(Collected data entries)
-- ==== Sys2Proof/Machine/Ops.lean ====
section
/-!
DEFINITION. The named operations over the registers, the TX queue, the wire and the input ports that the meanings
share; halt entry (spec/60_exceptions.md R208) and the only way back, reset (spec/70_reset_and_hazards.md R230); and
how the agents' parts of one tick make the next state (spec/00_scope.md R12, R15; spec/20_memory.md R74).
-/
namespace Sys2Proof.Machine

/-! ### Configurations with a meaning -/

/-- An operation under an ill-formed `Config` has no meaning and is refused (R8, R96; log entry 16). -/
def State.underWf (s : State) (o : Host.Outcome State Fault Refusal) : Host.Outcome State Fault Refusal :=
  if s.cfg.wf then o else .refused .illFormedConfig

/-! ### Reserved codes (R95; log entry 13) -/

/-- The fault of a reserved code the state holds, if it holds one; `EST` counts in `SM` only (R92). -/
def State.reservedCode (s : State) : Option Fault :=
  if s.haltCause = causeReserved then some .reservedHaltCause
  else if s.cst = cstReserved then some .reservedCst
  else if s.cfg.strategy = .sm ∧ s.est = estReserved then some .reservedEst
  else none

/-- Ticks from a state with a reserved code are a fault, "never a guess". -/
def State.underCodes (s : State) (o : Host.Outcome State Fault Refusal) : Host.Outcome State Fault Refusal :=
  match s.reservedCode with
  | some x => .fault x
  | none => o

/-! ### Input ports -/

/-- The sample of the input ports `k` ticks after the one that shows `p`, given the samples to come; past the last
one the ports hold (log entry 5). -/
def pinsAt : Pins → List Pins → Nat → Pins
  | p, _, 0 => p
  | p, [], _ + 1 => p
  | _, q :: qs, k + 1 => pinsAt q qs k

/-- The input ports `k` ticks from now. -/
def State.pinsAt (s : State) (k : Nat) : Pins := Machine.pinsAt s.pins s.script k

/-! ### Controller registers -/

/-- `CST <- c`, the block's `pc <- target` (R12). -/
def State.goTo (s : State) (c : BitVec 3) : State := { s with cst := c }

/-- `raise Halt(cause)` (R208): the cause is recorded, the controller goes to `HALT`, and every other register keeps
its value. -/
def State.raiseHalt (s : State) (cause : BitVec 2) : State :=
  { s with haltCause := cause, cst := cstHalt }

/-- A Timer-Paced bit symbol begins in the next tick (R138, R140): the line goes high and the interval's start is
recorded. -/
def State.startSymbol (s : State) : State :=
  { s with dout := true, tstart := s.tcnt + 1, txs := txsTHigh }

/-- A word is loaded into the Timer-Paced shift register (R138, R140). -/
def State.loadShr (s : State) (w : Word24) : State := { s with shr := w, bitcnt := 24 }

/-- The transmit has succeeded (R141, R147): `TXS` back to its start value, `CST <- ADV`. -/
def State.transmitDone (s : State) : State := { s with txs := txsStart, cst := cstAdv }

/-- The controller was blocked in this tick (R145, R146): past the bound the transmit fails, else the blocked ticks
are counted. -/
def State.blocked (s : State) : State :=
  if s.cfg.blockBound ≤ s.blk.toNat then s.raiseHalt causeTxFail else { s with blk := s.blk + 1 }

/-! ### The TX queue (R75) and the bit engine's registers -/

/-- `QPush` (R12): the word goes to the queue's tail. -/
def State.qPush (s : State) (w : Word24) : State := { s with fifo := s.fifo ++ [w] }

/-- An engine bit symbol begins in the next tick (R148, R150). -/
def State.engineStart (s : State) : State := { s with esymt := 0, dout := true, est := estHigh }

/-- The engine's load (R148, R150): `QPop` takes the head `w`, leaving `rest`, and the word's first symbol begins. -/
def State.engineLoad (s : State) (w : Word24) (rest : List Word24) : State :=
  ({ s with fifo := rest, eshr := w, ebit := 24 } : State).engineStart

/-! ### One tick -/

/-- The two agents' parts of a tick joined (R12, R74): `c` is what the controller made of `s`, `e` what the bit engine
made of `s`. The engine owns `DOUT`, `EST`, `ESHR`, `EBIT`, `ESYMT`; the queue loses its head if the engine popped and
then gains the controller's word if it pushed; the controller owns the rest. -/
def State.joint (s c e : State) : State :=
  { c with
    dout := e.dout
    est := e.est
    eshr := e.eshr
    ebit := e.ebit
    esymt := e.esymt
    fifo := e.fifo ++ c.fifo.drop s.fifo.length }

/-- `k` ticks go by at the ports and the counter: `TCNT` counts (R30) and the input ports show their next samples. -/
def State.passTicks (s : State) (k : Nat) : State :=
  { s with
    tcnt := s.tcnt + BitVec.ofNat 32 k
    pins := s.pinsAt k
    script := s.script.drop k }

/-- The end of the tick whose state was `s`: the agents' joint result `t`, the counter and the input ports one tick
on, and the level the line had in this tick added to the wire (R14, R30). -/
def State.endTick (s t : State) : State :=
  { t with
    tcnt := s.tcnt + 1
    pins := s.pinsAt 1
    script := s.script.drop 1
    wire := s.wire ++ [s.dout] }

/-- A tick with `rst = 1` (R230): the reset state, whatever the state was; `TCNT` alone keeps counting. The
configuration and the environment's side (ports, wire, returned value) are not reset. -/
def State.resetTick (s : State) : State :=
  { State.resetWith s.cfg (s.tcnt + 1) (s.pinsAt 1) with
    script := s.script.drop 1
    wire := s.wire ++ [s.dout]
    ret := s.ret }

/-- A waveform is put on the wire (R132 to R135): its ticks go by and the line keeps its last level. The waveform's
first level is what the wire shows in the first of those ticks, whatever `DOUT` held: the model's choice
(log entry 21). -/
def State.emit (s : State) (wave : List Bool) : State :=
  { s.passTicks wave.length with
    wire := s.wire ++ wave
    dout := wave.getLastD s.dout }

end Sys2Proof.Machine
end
* * *
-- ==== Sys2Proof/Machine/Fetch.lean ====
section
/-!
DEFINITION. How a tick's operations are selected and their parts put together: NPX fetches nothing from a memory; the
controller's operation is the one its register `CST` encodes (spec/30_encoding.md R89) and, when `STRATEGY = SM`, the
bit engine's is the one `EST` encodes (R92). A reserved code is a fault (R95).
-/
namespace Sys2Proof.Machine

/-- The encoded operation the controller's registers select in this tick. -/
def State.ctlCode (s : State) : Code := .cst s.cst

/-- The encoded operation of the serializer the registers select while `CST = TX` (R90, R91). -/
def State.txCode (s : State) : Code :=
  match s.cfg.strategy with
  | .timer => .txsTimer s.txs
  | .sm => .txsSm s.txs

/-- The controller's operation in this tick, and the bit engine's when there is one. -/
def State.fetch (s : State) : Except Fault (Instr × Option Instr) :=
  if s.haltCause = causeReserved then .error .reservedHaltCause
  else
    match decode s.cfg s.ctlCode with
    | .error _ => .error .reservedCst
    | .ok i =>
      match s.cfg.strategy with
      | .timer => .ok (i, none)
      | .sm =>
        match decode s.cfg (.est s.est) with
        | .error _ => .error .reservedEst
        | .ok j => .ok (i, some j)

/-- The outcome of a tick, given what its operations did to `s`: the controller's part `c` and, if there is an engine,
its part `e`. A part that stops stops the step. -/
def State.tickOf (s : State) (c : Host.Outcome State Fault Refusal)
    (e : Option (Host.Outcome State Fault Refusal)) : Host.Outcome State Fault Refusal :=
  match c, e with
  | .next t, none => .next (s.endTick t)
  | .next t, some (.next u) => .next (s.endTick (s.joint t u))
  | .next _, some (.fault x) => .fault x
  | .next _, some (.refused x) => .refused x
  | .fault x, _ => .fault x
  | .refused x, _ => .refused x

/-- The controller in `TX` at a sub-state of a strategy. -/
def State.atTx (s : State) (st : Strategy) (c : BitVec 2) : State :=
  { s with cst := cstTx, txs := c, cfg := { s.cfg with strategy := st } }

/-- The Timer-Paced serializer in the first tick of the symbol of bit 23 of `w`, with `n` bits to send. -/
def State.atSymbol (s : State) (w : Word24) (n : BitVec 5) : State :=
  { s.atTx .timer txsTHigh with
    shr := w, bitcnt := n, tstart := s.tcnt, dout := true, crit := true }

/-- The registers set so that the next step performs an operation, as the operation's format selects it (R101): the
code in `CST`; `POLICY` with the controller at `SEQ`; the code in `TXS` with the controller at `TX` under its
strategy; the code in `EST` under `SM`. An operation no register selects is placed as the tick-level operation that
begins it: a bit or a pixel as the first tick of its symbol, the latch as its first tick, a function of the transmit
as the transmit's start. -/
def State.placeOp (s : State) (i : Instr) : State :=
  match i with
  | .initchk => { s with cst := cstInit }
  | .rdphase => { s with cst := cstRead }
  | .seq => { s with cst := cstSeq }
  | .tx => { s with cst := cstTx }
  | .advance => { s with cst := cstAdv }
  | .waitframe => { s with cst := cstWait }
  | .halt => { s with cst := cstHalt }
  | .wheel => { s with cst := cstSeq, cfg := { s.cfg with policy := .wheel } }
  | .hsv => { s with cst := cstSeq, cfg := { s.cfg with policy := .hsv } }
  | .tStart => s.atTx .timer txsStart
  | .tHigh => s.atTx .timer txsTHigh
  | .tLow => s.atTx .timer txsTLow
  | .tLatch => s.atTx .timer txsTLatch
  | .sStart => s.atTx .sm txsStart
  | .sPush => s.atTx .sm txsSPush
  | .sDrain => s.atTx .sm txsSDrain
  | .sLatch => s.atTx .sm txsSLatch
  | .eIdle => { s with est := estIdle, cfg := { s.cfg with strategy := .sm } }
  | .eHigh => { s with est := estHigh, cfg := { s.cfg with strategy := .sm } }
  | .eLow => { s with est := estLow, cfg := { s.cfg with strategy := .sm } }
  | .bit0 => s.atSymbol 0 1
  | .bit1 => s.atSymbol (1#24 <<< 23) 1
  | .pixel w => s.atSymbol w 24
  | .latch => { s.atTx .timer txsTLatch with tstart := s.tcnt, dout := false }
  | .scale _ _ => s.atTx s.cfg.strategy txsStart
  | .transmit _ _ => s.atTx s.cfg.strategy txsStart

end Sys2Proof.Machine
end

• _PROBLEM TO SOLVE_: From the records above, repeat exactly the lines from the one with "def State.ctlCode (s" through the one with "def State.tickOf (s", both included.

• _TASK OUTPUT_:
def State.ctlCode (s : State) : Code := .cst s.cst

/-- The encoded operation of the serializer the registers select while `CST = TX` (R90, R91). -/
def State.txCode (s : State) : Code :=
  match s.cfg.strategy with
  | .timer => .txsTimer s.txs
  | .sm => .txsSm s.txs

/-- The controller's operation in this tick, and the bit engine's when there is one. -/
def State.fetch (s : State) : Except Fault (Instr × Option Instr) :=
  if s.haltCause = causeReserved then .error .reservedHaltCause
  else
    match decode s.cfg s.ctlCode with
    | .error _ => .error .reservedCst
    | .ok i =>
      match s.cfg.strategy with
      | .timer => .ok (i, none)
      | .sm =>
        match decode s.cfg (.est s.est) with
        | .error _ => .error .reservedEst
        | .ok j => .ok (i, some j)

/-- The outcome of a tick, given what its operations did to `s`: the controller's part `c` and, if there is an engine,
its part `e`. A part that stops stops the step. -/
def State.tickOf (s : State) (c : Host.Outcome State Fault Refusal)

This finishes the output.